Appellant argues that he was denied effective assistance of counsel during the guilt phase of his trial. To warrant relief under an ineffective assistance claim, appellant carries the heavy burden of establishing a deficient performance and a reasonable probability that the outcome of the proceeding would have been different absent the deficient performance. Strickland v. Washington, 466 U.S. 668, 687, 104 S.Ct. 2052, 80 L.Ed.2d 674 (1984). Appellant argues he *912 received ineffective assistance of counsel during the guilt phase of his trial because his lawyer: (1) failed to object when the State amended its statement of particulars midway through the trial; (2) failed to pursue an intoxication defense; (3) failed to obtain a ruling on his objection to collateral bad act testimony; and (4) failed to object to bad character evidence and evidence creating sympathy for the victim. The trial court below addressed ineffectiveness only as to a few claims. The court did, however, find as to all claims regarding guilt phase counsel that appellant failed to establish prejudice. Order at 6.
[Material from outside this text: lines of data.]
-- ==== Sys2Proof/Laws/Frames/Mgmt.lean ====
section
/-! SUPPORT. What each function of Machine/Mgmt.lean may change. -/

set_option linter.unusedTactic false
set_option linter.unreachableTactic false

namespace Sys2Proof.Laws

open Sys2Proof Sys2Proof.Machine

theorem rel_Dev_bootStat (d : Dev) (ok : Bool) : Rel 1 d (Dev.bootStat d ok) := by
  unfold Dev.bootStat
  with_reducible repeat' first | assumption | decide | rfl | refine Rel.step (by apply rel_Dev_setReg) ?_ ?_ | split | intro _ | dsimp only

theorem rel_Dev_zeroKeys (d : Dev) : Rel 33554434 d (Dev.zeroKeys d) := by
  unfold Dev.zeroKeys
  with_reducible repeat' first | assumption | decide | rfl | refine Rel.foldl (fun _ _ => ?_) ?_ | refine Rel.foldl1 (fun _ _ => ?_) ?_ | refine Rel.foldl2 (fun _ _ => ?_) ?_ | refine Rel.step (by apply rel_Dev_zeroSlot) ?_ ?_ | refine Rel.step (by apply rel_Dev_setCry) ?_ ?_ | split | intro _ | dsimp only

theorem rel_Dev_debugAuth (d : Dev) (key : List Byte) (sig : List Byte) (challenge : List Byte) : Rel 570425347 d (Dev.debugAuth d key sig challenge) := by
  unfold Dev.debugAuth
  with_reducible repeat' first | assumption | decide | rfl | refine Rel.step (by apply rel_Dev_bootStat) ?_ ?_ | refine Rel.step (by apply rel_Dev_setMgt) ?_ ?_ | refine Rel.step (by apply rel_Dev_zeroKeys) ?_ ?_ | refine Rel.ite ?_ ?_ | split | intro _ | dsimp only

theorem rel_Dev_dropSession (d : Dev) (id : Nat) : Rel 536870912 d (Dev.dropSession d id) := by
  unfold Dev.dropSession
  with_reducible repeat' first | assumption | decide | rfl | refine Rel.step (by apply rel_Dev_setMgt) ?_ ?_ | split | intro _ | dsimp only

theorem rel_Dev_fillHashKeys (d : Dev) : Rel 17180917761 d (Dev.fillHashKeys d) := by
  unfold Dev.fillHashKeys
  with_reducible repeat' first | assumption | decide | rfl | refine Rel.foldl (fun _ _ => ?_) ?_ | refine Rel.foldl1 (fun _ _ => ?_) ?_ | refine Rel.foldl2 (fun _ _ => ?_) ?_ | refine Rel.step (by apply rel_Dev_setReg) ?_ ?_ | refine Rel.step (by apply rel_Dev_draw) ?_ ?_ | refine Rel.step (by apply rel_Dev_draw'; assumption) ?_ ?_ | simp only [Nat.reduceAnd, Rel.u_cls] | split | intro _ | dsimp only

theorem rel_Dev_firmwareReady (d : Dev) (cores : List (Nat × List Byte)) (crossing : Option (List Byte)) (regs : List (Nat × Word))
    (lock entropy : Bool) : Rel 17755537425 d (Dev.firmwareReady d cores crossing regs lock entropy) := by
  unfold Dev.firmwareReady
  refine Rel.ite (Rel.refl _ _) ?_
  split
  · exact Rel.step (rel_Dev_bootStat ..) (by decide) (Rel.mono (rel_Dev_setMgt ..) (by decide))
  · refine Rel.step (rel_Dev_bootStat ..) (by decide) (Rel.step (rel_Dev_setBit ..) (by decide) ?_)
    have key : ∀ x, Rel 17755537425 d x → Rel 17755537425 d (if lock = true then Dev.setBit (regs.foldl (fun d r => d.setReg r.1 r.2) ((x.rngStart entropy).fillHashKeys)) Reg.WKT_LOCK 0
        else regs.foldl (fun d r => d.setReg r.1 r.2) ((x.rngStart entropy).fillHashKeys)) := by
      intro x hx
      have k : Rel 17755537425 d (regs.foldl (fun d r => d.setReg r.1 r.2) ((x.rngStart entropy).fillHashKeys)) :=
        Rel.foldl (fun _ _ => Rel.mono (rel_Dev_setReg ..) (by decide))
          (Rel.step (rel_Dev_fillHashKeys ..) (by decide) (Rel.step (rel_Dev_rngStart ..) (by decide) hx))
      exact Rel.ite (Rel.step (rel_Dev_setBit ..) (by decide) k) k
    refine key _ ?_
    have k0 : Rel 17755537425 d ((d.setMgt { d.mgt with ctlBank := d.mgt.bank, mixed := false }).setReg Reg.MGT_CTL_VER
        (BitVec.ofNat 32 ((kvFind 4 (d.bankAt d.mgt.bank).images).elim 0 FwImage.svn))) :=
      Rel.step (rel_Dev_setReg ..) (by decide) (Rel.mono (rel_Dev_setMgt ..) (by decide))
    split
    · exact (Rel.u_cls (by decide)).2 ((Rel.u_cpu (by decide)).2 ((Rel.u_planes (by decide)).2 k0))
    · exact (Rel.u_cpu (by decide)).2 ((Rel.u_planes (by decide)).2 k0)

theorem rel_Dev_mctp (d : Dev) (port : Nat) (type : Nat) (data : List Byte) : Rel 4294967296 d (Dev.mctp d port type data) := by
  unfold Dev.mctp
  with_reducible repeat' first | assumption | decide | rfl | refine Rel.step (by apply rel_Dev_emit) ?_ ?_ | refine Rel.ite ?_ ?_ | split | intro _ | dsimp only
In examining counsel's performance, courts are required to make every effort to eliminate the distorting effects of hindsight by evaluating the performance from counsel's perspective at the time and indulge a strong presumption that counsel has rendered adequate assistance and made all significant decisions in the exercise of reasonable professional judgment. Blanco v. Wainwright, 507 So.2d 1377, 1381 (Fla.1987). After carefully reviewing the trial record, the record of the evidentiary hearing and the arguments made here, we conclude that the defendant failed to establish that his lawyer's performance was constitutionally deficient.

Failing to object when the State moved to amend its statement of particulars does not constitute deficient performance because the amendment did not prejudice the defendant. See Stang v. State, 421 So.2d 147, 149 (Fla.1982) (amendments to statement of particulars is allowable if it does not prejudice defendant).